Bilingual dictionaries are some of the most valuable tools for learning natural languages like French. The idea also applies perfectly well to programming languages, and so here’s the guide I wished I had before embarking on my trip to Elixir land. Corrections from those more fluent in Elixir are welcome!

The Elixir ecosystem

Let’s first take a look at the software that comes with Elixir. I find tooling the biggest obstacle to learning any new language; the language itself is usually more stable and straightforward.

BEAM

BEAM is also known as the Erlang Virtual Machine (EVM). It’s the platform that Elixir runs on, similar to how Chrome’s V8 engine is what powers Node.js. A better comparison would be to Java’s JVM, which now supports a variety of languages other than Java.

OTP

I initially thought OTP (“Open Telecom Platform”) was just an incredibly fancy name for Erlang’s standard library. Now I think of OTP as the subset of Erlang’s stdlib that facilitates the actor model of concurrency. People sometimes refer to Erlang as “Erlang/OTP” because the actor model is such a big deal—it’s what BEAM was built for.

Mix

Mix is Elixir’s build tool / task runner. It’s analogous to Jake, Gulp, and much of the npm client (which seems to think the “p” in its name means “project” instead of “package”).

Mix uses the dev environment by default but can be overridden with an environment variable: MIX_ENV=prod. This is similar to how React expects you to set NODE_ENV=production for release builds.

When setting up a new Node.js project, you typically run npm init and then add node_modules to your .gitignore. The Elixir equivalent is mix new project_name. We’ll soon see a few more of Mix’s many available commands.

Hex

Hex is Elixir’s package manager, analogous to the npm registry and the parts of the npm client that actually deal with package management. One big difference is that you don’t get a separate “hex” command when you install Elixir. You instead use Hex via Mix commands like mix deps.get (analogous to npm install).

Elixir’s equivalents of package.json and npm-shrinkwrap.json are mix.exs and mix.lock, respectively. Running mix deps.get will install all packages declared in those files. There currently aren’t any Mix commands that work like npm install --save, so to add or remove individual packages you’ll have to edit mix.exs manually and then run mix deps.get again. On the upside, Mix automatically updates mix.lock for you.

IEx

Okay, enough about npm already. The Elixir counterparts to Node.js’s node command are iex and elixir. Running iex will open an interactive Elixir prompt (or REPL), while running iex -S mix will open the prompt in the context of the current directory’s compiled Mix project. You can alternatively execute the compiled project via mix run if you don’t need the prompt.

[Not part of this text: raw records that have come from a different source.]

-- ==== Sys2Proof/Tests/Slice0.lean ====
section
/-! SUPPORT. Tests, with expected results from the spec's own tables, and a witness for the hypotheses of each
statement that has some. -/

namespace Sys2Proof.Tests

open Sys2Proof.Machine

/-- A state with this record at the port. -/
def at_ (valueIn : Value) (prefixIn bytesIn : List Byte) : State :=
  { State.reset with port := { cmd := 0#8, valueIn := valueIn, prefixIn := prefixIn, bytesIn := bytesIn } }

/-- A state in which the host has presented these events. -/
def presented (events : List HostEvent) : State := { State.reset with pending := events }

/-- The same machine built with `RICH_ERRORS`. -/
def rich (s : State) : State := { s with build := { richErrors := true } }

/-- A record with this command word. -/
def recordOf (cmd : Byte) : InputRecord := { InputRecord.idle with cmd := cmd }

/-- The count and the cause output of a decode. -/
def countOf (r : Option ResultRecord) : Option (Byte × Option (BitVec 2)) :=
  match r with
  | some (.decoded _ c f) => some (c, f)
  | some (.encoded _ _) => none
  | none => none

/-! ### Well-formedness: each check refuses an ill-formed term -/

theorem test_reserved_bit_refused : CmdWord.wellFormed { rsv := 0b000001#6, op := 0b00#2 } = false := by decide
theorem test_zero_reserved_accepted : CmdWord.wellFormed { rsv := 0b000000#6, op := 0b11#2 } = true := by decide
theorem test_empty_encoding_refused : wellFormedEncoding [] = false := by decide
theorem test_eleven_byte_encoding_refused :
    wellFormedEncoding (List.replicate 10 0x80#8 ++ [0x00#8]) = false := by decide
theorem test_unterminated_encoding_refused : wellFormedEncoding [0x80#8] = false := by decide
theorem test_early_terminator_refused : wellFormedEncoding [0x00#8, 0x00#8] = false := by decide
theorem test_ten_byte_encoding_accepted :
    wellFormedEncoding (List.replicate 9 0x80#8 ++ [0x00#8]) = true := by decide
theorem test_cursor_beyond_buffer_refused : (Asm.decu [0x00#8] 2).wellFormed = false := by decide
theorem test_cursor_at_end_accepted : (Asm.decs [0x00#8] 1).wellFormed = true := by decide

/-! ### Command words, bit by bit from 30_encoding.md R71, and the first illegal one (vectors A6, A7) -/

theorem test_decode_encu : decode 0b00000000#8 = .ok .encu := by decide
theorem test_decode_encs : decode 0b00000001#8 = .ok .encs := by decide
theorem test_decode_decu : decode 0b00000010#8 = .ok .decu := by decide
theorem test_decode_decs : decode 0b00000011#8 = .ok .decs := by decide
theorem test_decode_04_illegal : decode 0b00000100#8 = .error (.reservedBitsSet 1#6) := by decide
theorem test_decode_83_illegal : decode 0b10000011#8 = .error (.reservedBitsSet 0b100000#6) := by decide
theorem test_table_word : decodeTableWord 8 2 = some .decu := by decide
theorem test_table_word_illegal : decodeTableWord 8 7 = none := by decide

/-! ### One operation each (95_test_vectors.md) -/

/-- A2: the bytes before are kept. -/
theorem test_encu_append : resultOf (exec .encu (at_ 300#64 [0xab#8, 0xcd#8] [])) =
    some (.encoded [0xac#8, 0x02#8] [0xab#8, 0xcd#8, 0xac#8, 0x02#8]) := by decide

/-- E-U17: the smallest 10-byte value. -/
theorem test_encu_two_pow_63 : resultOf (exec .encu (at_ 0x8000000000000000#64 [] [])) =
    some (.encoded (List.replicate 9 0x80#8 ++ [0x01#8]) (List.replicate 9 0x80#8 ++ [0x01#8])) := by decide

Wait, you need to compile Elixir? Although you do need to compile Mix projects via mix compile, you can also run a standalone Elixir script with the command elixir foobar.exs (note the .exs extension, as opposed to .ex). Mix itself is implemented as an Elixir script!

ExUnit

Elixir has an official unit testing framework that integrates with Mix via mix test. Having one true framework is pretty great if for no other reason than avoiding the dependency hell of Mocha, Chai, Karma, Sinon, etc.

Dialyzer

Despite being a dynamically typed language, Erlang comes with a static analysis tool called dialyzer. It can automatically detect certain type errors even in the absence of type declarations, kind of like TypeScript and Flow. If you do prefer declaring types yourself, both Erlang and Elixir offer an annotation syntax that Dialyzer understands.

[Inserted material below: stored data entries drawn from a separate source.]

/-- The bytes read at pc are those of the word. -/
theorem withFetchWord_bytesFrom (hw : s.bus.mem.wf = true) :
    (s.withFetchWord nbits w).bus.bytesFrom s.pc 3 = tableBytes nbits w := by
  refine Bus.bytesFrom_of_memory (bytes := tableBytes nbits w) fun k v hk => ⟨?_, ?_⟩
  · exact coverWithMemory_isDevice (.inr ⟨k, (List.getElem?_eq_some_iff.1 hk).1, rfl⟩)
  · have hload := loadImage_mem_read (base := s.pc) hw (bytes := tableBytes nbits w) (by simp [tableBytes]) hk
    rw [withFetchWord, coverWithMemory_eq]
    exact hload

end State

theorem decode_of_decodeTableWord {nbits w : Nat} {i : Instr} (h : decodeTableWord nbits w = some i) :
    ∃ rest, decode (tableBytes nbits w) = .ok (i, rest) := by
  unfold decodeTableWord at h
  split at h
  · next j rest hdec =>
    cases h
    exact ⟨rest, hdec⟩
  · cases h

/-- The step after the placing runs the word's instruction, after the fetch of its bytes. -/
theorem step_withFetchWord {s : State} {nbits w : Nat} {i : Instr} (hw : s.bus.mem.wf = true)
    (h : decodeTableWord nbits w = some i) :
    step (s.withFetchWord nbits w) = exec i ((s.withFetchWord nbits w).beginStep.afterFetch i.length) := by
  obtain ⟨rest, hdec⟩ := decode_of_decodeTableWord h
  have hpc : (s.withFetchWord nbits w).pc = s.pc := by rw [State.withFetchWord_eq]
  rw [← State.withFetchWord_bytesFrom nbits w hw, ← hpc] at hdec
  rw [step_of_running ⟨rfl, rfl⟩, State.fetchInstr_of_decode (s := (s.withFetchWord nbits w).beginStep) hdec]

end Sys2Proof.Machine
end

section
/-! The obligations of 70_reset_and_hazards.md. -/

namespace Sys2Proof.Proofs

open Machine

/-- Settles O42, by induction on the steps: each is the same from another count, with the count shifted. -/
theorem counterInfluencesNothing : Obligations.CounterInfluencesNothing := fun s n k => run_addCycles k s n

/-- Settles O44, by induction on the steps: each adds its entry, which is positive. -/
theorem counterIsTheSumOfTheCosts : Obligations.CounterIsTheSumOfTheCosts := by
  intro k
  induction k with
  | zero =>
    intro s t h
    cases h
    exact ⟨rfl, Nat.le_refl _⟩
  | succ k ih =>
    intro s t h
    obtain ⟨u, hstep, hrest⟩ := run_succ_eq_next h
    obtain ⟨hcost, hlt⟩ := counterStrictlyIncreases s u hstep
    obtain ⟨hsum, hle⟩ := ih u t hrest
    rw [runCost_succ_of_next hstep]
    omega

/-- Settles O45: the choice behind an allowed table is what its entries have above the bounds of R177. -/
theorem cycleTablesAreExactlyTheAllowedOnes : Obligations.CycleTablesAreExactlyTheAllowedOnes := by
  refine fun table => ⟨fun h => ⟨cycleChoice table, cycleTable_cycleChoice h⟩, ?_⟩
  rintro ⟨choice, rfl⟩
  exact cycleTable_ok choice

/-- Settles O50: every step of a run that halts goes on to the halted state, and none of them faults. -/
theorem haltedRunsNeverFault : Obligations.HaltedRunsNeverFault := by
  rintro s hend r ⟨k, hfault⟩
  exact hend.run_ne_fault hfault

/-- Settles O60: the step runs the instruction the placed bytes decode to, and the placing changes no register. -/
theorem placedWordIsRunNext : Obligations.PlacedWordIsRunNext := by
  intro s nbits w i hw h
  refine ⟨_, step_withFetchWord hw h, ?_⟩
  rw [State.withFetchWord_eq]
  exact ⟨rfl, rfl, fun r => by cases r <;> rfl, rfl⟩

/-- Settles O31, field by field. -/
theorem initSetsTheStartupState : Obligations.InitSetsTheStartupState := fun _ _ =>
  ⟨rfl, rfl, rfl, rfl, rfl, rfl, rfl, rfl, rfl, rfl, rfl, rfl, rfl, rfl, rfl⟩

end Sys2Proof.Proofs
end

section
/-! The obligations of 95_test_vectors.md. -/

namespace Sys2Proof.Machine

/-- The dump right after `init` shows the parameters, the bytes paired into words (R163, R170). -/
theorem State.dump_init (p : ResetParams) (b : Bus) :
    (State.init p b).dump =
      { pc := p.pc, sp := p.sp, af := wordOf p.a p.f, bc := wordOf p.b p.c, de := wordOf p.d p.e, hl := wordOf p.h p.l } := rfl

end Sys2Proof.Machine

namespace Sys2Proof.Proofs

open Machine

/-- Settles O32: the dump after `init` shows the parameters, and those of the reset are `resetValues`. -/
theorem resetDumpIsTheSuggestedOne : Obligations.ResetDumpIsTheSuggestedOne := by
  rw [Obligations.ResetDumpIsTheSuggestedOne, State.reset, State.dump_init]
  decide

end Sys2Proof.Proofs
end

Dialyxir makes Dialyzer much easier to use with Elixir.

Phoenix

Phoenix has a lot in common with Express.js and Ruby on Rails: they’re the go-to web frameworks, they’ve made household names out of their authors, and they don’t actually ship with the language itself. I’m mentioning Phoenix only because it’s so popular and what you’ll probably be using if you’re coming from Node.js.

The Elixir language

The official guide does an excellent job on its own, so I’ll just add some JavaScript perspective to a few basic Elixir concepts that aren’t found in ES5.

Atoms

Atoms resemble ES6 symbols and serve much of the same purpose as opaque enums. They’re arbitrarily named, intrinsically meaningless identifiers whose most useful property is global uniqueness. In JavaScript you might have a function that returns true or false to indicate success; the Elixir equivalent might instead return :ok or :error.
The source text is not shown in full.